The Story
Why it exists.
The beginning
Perfumer's Workshop launched in New York in 1970, when Donald and Gun Bauchner opened their Personal Perfumery counter at Bloomingdale's. The idea was radical: customers didn't just choose a fragrance, they collaborated on it, adjusting concentrations and blending notes to their exact preferences. Fifty years of that conversation shaped the brand's instinct for what people actually want from a scent. Tea Rose EDP, released in 2014, was the direct answer to fifty years of requests. Not a new interpretation of rose. The rose they had been asking for all along.
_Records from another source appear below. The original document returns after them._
/-- The access unit at RD ends with `au`; `abandoned` says that its budget ran out (R361 to R367). -/
def hevdComplete (abandoned : Bool) (au : AccessUnit) (s : State) : State :=
  let b := s.dramBytes (dramOff (hevdEntry s)) 32
  let eos (s : State) : State := if (leAt b 0xC 4).testBit 0 then bumpWhile 32 0 0 s else s
  let tag := (b.drop 0x10).take 8
  if s.domainOn 19 = false ∨ s.flag HEVD_STATUS.BUSY = false then s
  else
    let s := poisonWarn 9 0xFF (dramOff (leAt b 0 8)) (leAt b 8 4) (poisonWarn 9 0xFF (dramOff (hevdEntry s)) 32 s)
    match au with
    | .unsupported => hevdNext (eos (hevdResult 8 0xFFFFFFFF (s.setFlag HEVD_EVENT.UNSUPPORTED true)))
    | .empty => hevdNext (eos (hevdResult 0 0xFFFFFFFF s))
    | .picture sps chroma depth w h window poc concealed generated identity samples newSeq dropPrior output reorder latency dpb refs =>
      let plane := hevdPitch w * (h + hevdChroma chroma h)
      if hevdSupported sps chroma depth w h = false ∨ s.fld HEVD_OUT_STRIDE.BYTES < 256 + plane ∨ hevdCount s < dpb + 1 then
        hevdNext (eos (hevdResult 8 0xFFFFFFFF (s.setFlag HEVD_EVENT.UNSUPPORTED true)))
      else
        let s := bumpBefore newSeq dropPrior reorder latency dpb (refs.map (·.val)) s
        let s := generated.foldl (hevdGenerate plane depth) s
        match s.hevd.bufs.findIdx? HevdBuf.isFree with
        | none => hevdShow (setHevd { s.hevd with waitBuf := true, waitFrom := if s.hevd.waitBuf then s.hevd.waitFrom else s.ticks } s)
        | some k =>
          let made := refs.any (fun r => (s.hevd.bufs[r.val]?).any (fun b => b.made && b.ref))
          let hidden := abandoned || !generated.isEmpty || made || !concealed.isEmpty
          let flags := 2 * boolNat hidden + 4 * boolNat abandoned
          let hdr := hevdHeader chroma depth w h window poc concealed.length (1 + flags) tag identity
          let ref := (nearestRef s.hevd.bufs poc).map (hevdBufAt s)
          let s := hevdStore (hevdBufAt s k) chroma depth sps.ctb w h plane concealed ref hdr samples
            (hevdRefReads plane (refs.map (·.val)) s)
          let s := s.addFld HEVD_CNT_PIC.COUNT 1
          let s := if hidden then hevdFlag HEVD_EVENT.CONCEALED .info (s.addFld HEVD_CNT_CONCEAL.COUNT 1) else s
          let s := if abandoned then hevdFlag HEVD_EVENT.ABANDONED .warning (s.addFld HEVD_CNT_ABANDON.COUNT 1) else s
          let s := bumpAfter k poc output reorder latency (setHevd { s.hevd with waitBuf := false } s)
          hevdNext (eos (hevdResult (1 + flags) k s))

/-- The picture in decoding has used its budget, without its waits for a buffer (R367). -/
def hevdSpent (s : State) : Bool := decide (clamp 1 1000000 (s.fld HEVD_BUDGET.US) * 400 ≤ s.ticks - s.hevd.began) && !s.hevd.waitBuf

def execHevdAuComplete (au : AccessUnit) (s : State) : Host.Outcome State Fault Refusal := .next (hevdComplete false au s)

/-- The budget of the picture runs out; `au` names its undecoded CTUs, which are concealed (R367). -/
def execHevdBudgetExpire (au : AccessUnit) (s : State) : Host.Outcome State Fault Refusal :=
  if hevdSpent s then .next (hevdComplete true au s) else .next s

/-- A read of `HEVD_OUT_POP` removes the next index (R364). -/
def execHevdOutPop (s : State) : Host.Outcome State Fault Refusal :=
  if s.domainOn 19 = false then .next (busOk 0 s)
  else
    match s.hevd.fifo with
    | [] => .next (busOk 0 s)
    | k :: t => .next (hevdShow (setHevd { s.hevd with fifo := t } (busOk (BitVec.ofNat 32 (2 ^ 31 + k)) s)))

/-- A write of `HEVD_OUT_REL` returns a buffer that firmware holds; a decoder that waits for one goes on when it is free (R364). -/
def execHevdOutRel (buf : Fin 32) (s : State) : Host.Outcome State Fault Refusal :=
  let s := busOk 0 s
  if s.domainOn 19 = false then .next s
  else if (s.hevd.bufs[buf.val]?).any (fun b => b.out) && !s.hevd.fifo.contains buf.val then
    let bufs := modAt s.hevd.bufs buf.val (fun b => { b with out := false })
    let h : HevdState := { s.hevd with bufs := bufs }
    .next (hevdShow (setHevd (if s.hevd.waitBuf ∧ bufs.any HevdBuf.isFree then
      { h with waitBuf := false, began := s.hevd.began + (s.ticks - s.hevd.waitFrom) } else h) s))
  else .next (postKind 4 9 0xFF HEVD_OUT_REL.BUF.addr s)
Rose is a difficult material. It oxidizes quickly, behaves differently on every skin, and tends to vanish within an hour if not properly supported. Most fragrances use it as an accent, a top note whisper, a heart note gesture. Building a composition around it as the foundation requires materials that extend its arc without diluting it. Peony serves that purpose here, its soft, almost powdery quality creating a buffer that keeps the rose present rather than allowing it to spike and disappear. Chamomile adds a gentle herbal counterpoint that distinguishes this from sweeter rose interpretations, giving the heart a slightly medicinal clarity that keeps the whole composition honest rather than romantic.
The evolution
Peony and chamomile arrive together. The peony is soft, slightly powdery. The chamomile brings an herbal warmth that reads almost like tea, calm, morning, the cup you hold before the day starts. Neither announces itself. Together they create a cushion. Then the Bulgarian rose takes over. Not quietly. This is the center of the wheel, and the composition knows it. The green notes appear around the thirty-minute mark, not as a separate phase but as a deepening, geranium leaves and violet leaf adding a crispness that keeps the rose from becoming sweet. The drydown belongs to cedarwood. It arrives slowly, warm and clean, pulling the green notes into something woody and grounded. Violet leaf lingers as the cool final note, a slightly powdery, green whisper over a clean woody base. On skin, this lasts 8-10 hours. The projection is strong for the first two to three hours, then settles into something intimate and close. By the eighth hour, it's skin-warm rose with a faint cedar whisper. The kind of thing you catch on your wrist and lean into.
Cultural impact
Tea Rose occupies a particular corner of the rose fragrance landscape. It sits alongside compositions like Serge Lutens' Sa majesté la rose (2003) and Frédéric Malle's Rose Tonnerre (2003), renowned for their uncompromising rose work. Tea Rose takes a different angle: more transparent, more green, more ozonic than those benchmarks. It's the fragrance people reach for when they've tried the obvious roses and want something that smells like the actual flower rather than the idea of one.